◆ Input ◆

• • •

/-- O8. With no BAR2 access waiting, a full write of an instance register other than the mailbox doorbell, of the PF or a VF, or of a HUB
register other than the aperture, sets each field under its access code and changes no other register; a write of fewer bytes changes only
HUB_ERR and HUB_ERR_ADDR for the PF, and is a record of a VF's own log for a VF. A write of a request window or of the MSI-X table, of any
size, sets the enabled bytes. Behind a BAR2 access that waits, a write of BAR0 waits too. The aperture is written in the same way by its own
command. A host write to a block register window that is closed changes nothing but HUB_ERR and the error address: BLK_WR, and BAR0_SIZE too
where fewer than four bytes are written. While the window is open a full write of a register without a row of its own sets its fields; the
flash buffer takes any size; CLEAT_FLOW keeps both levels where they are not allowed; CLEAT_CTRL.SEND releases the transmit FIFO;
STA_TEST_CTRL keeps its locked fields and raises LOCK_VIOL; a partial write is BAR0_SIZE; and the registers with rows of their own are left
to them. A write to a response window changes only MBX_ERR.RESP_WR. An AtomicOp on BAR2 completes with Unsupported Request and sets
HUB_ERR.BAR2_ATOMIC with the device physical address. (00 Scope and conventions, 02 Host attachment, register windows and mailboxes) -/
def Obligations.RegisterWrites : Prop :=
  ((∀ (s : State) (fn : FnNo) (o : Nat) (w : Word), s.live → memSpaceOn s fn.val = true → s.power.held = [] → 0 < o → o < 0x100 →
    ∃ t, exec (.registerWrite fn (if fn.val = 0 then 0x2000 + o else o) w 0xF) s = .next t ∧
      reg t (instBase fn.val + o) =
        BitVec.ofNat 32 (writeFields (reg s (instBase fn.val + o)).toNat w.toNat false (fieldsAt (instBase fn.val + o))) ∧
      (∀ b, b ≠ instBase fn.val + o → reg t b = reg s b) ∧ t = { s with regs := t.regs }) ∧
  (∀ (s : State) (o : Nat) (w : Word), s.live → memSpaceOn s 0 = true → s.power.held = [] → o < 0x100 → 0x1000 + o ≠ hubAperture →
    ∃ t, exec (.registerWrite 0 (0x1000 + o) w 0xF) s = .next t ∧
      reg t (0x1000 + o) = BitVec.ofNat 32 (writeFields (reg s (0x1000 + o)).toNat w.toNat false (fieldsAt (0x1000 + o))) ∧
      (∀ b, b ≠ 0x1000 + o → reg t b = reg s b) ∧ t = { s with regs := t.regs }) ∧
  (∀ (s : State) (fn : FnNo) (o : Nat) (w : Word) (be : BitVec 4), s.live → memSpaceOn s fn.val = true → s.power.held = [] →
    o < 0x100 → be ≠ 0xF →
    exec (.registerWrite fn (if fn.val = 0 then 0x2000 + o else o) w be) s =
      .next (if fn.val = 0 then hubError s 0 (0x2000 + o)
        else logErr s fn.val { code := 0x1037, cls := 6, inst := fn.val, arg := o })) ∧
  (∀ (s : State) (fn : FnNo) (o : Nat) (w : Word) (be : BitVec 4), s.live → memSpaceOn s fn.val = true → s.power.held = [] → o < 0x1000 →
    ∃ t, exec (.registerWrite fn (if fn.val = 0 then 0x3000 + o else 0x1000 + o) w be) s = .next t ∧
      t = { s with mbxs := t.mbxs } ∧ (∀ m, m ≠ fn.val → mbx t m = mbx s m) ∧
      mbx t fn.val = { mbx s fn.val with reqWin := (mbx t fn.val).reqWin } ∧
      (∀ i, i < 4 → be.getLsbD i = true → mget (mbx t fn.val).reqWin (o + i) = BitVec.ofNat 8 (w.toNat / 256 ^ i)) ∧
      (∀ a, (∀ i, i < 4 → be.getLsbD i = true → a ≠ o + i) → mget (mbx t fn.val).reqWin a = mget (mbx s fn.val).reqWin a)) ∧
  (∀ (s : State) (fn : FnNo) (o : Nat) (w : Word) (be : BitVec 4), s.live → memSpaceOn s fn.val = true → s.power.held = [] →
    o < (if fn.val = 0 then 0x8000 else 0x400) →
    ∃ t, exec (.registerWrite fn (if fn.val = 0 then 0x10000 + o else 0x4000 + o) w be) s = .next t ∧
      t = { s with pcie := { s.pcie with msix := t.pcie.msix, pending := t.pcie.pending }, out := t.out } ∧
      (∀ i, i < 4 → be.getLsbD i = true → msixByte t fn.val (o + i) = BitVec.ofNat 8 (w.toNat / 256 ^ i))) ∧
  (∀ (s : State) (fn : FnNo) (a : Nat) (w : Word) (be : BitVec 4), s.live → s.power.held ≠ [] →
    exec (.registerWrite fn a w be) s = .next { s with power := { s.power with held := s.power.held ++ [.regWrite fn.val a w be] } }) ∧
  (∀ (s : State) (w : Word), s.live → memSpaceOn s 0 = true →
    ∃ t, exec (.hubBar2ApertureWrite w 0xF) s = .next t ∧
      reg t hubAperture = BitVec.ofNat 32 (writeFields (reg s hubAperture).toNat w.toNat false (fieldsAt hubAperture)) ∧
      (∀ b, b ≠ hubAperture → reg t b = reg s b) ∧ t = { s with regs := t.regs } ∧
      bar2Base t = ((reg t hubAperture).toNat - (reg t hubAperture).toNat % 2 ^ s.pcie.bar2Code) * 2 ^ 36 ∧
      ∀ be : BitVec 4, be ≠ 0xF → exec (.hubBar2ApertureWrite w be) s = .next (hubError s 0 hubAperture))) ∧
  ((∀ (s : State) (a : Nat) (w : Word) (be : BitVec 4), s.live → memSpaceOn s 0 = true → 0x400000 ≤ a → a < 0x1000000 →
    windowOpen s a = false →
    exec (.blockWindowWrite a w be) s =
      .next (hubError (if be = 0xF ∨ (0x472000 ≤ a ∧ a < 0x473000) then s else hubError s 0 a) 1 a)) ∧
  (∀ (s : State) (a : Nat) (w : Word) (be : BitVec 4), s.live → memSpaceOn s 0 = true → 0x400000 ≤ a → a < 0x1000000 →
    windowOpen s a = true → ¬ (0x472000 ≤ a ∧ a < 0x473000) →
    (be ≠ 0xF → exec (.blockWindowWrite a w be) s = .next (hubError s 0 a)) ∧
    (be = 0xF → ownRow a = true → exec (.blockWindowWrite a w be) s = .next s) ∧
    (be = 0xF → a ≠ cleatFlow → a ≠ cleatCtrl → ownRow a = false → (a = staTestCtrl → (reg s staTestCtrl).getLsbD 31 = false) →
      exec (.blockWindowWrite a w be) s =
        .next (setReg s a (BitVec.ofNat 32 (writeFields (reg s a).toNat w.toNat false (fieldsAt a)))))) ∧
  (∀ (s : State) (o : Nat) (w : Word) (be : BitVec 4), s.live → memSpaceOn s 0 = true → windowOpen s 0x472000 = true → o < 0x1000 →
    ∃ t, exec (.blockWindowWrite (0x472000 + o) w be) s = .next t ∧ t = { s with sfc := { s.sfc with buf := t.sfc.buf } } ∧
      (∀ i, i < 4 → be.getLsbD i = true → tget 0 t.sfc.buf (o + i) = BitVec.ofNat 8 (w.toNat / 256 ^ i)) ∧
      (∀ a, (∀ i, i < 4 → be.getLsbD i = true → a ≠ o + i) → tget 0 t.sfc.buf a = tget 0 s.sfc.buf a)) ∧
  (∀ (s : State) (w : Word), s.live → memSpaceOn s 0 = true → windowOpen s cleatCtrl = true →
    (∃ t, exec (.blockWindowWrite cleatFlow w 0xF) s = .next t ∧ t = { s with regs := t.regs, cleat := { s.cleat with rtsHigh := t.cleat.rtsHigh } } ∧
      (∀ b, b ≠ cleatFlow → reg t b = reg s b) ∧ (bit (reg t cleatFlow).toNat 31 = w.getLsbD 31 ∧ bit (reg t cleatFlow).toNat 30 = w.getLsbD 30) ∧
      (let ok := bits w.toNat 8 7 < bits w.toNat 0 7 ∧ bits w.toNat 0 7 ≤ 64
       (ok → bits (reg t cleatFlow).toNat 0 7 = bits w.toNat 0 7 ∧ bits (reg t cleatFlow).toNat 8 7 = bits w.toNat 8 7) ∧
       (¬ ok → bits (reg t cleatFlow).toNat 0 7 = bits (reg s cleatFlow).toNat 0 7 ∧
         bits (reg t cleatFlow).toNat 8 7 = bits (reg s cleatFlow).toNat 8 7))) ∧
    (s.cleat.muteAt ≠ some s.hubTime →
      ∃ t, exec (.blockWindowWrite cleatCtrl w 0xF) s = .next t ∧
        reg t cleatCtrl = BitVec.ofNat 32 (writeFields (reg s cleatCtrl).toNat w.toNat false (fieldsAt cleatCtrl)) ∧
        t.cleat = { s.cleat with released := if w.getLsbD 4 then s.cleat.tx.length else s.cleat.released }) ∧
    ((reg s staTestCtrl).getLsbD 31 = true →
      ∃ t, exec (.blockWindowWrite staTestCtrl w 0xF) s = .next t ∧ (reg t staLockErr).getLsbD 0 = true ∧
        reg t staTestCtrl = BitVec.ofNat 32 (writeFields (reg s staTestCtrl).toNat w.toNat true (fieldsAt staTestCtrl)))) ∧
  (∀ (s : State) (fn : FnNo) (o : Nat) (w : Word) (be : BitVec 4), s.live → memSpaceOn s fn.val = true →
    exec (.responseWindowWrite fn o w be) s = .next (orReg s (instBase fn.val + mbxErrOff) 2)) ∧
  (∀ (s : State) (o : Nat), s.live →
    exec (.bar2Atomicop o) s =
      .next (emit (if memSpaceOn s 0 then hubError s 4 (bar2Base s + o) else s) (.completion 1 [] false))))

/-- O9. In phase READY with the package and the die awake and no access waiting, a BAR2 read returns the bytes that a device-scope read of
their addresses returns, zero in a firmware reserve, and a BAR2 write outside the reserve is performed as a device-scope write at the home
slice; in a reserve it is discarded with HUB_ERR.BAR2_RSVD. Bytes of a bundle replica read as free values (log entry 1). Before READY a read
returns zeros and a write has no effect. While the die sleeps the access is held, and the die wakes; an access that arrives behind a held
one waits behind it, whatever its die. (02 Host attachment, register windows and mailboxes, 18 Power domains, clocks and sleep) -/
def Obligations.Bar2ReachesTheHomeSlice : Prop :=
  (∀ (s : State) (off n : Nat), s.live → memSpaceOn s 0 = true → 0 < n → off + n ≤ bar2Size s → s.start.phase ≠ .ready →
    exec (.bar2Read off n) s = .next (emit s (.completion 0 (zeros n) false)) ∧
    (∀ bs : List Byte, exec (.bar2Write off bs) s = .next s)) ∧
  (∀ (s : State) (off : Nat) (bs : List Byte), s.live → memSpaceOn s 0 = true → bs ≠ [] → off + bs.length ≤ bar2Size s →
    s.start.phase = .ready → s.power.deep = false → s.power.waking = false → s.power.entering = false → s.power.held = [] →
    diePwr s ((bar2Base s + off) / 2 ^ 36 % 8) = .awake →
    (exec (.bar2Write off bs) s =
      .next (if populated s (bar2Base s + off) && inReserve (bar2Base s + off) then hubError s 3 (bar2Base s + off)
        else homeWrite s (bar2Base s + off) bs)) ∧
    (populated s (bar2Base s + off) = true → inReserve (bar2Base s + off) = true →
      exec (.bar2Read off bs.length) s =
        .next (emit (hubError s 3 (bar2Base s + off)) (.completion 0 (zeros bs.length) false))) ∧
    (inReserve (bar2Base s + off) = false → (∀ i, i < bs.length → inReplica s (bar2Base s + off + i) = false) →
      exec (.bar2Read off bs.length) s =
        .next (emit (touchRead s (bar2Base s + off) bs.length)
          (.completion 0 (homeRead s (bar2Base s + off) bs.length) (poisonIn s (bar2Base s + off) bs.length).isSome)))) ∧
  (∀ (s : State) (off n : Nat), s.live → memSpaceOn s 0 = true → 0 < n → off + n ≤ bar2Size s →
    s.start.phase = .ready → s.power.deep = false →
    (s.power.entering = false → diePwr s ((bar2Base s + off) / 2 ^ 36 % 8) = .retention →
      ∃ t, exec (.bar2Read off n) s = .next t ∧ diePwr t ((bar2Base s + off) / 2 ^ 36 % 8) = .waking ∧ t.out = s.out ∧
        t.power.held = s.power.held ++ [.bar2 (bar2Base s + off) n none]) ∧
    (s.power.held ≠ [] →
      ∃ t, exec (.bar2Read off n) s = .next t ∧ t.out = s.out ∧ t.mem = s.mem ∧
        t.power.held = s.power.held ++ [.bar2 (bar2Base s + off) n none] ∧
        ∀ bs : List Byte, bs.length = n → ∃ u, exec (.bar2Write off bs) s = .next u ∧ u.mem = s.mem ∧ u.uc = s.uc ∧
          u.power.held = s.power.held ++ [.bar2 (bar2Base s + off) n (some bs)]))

• • •

◆ What you should do ◆
Beginning with the first line of the entries, repeat each line exactly until you have reproduced the one containing "register other than the aperture, sets", and add nothing further.

◆ Written response ◆
/-- O8. With no BAR2 access waiting, a full write of an instance register other than the mailbox doorbell, of the PF or a VF, or of a HUB
register other than the aperture, sets each field under its access code and changes no other register; a write of fewer bytes changes only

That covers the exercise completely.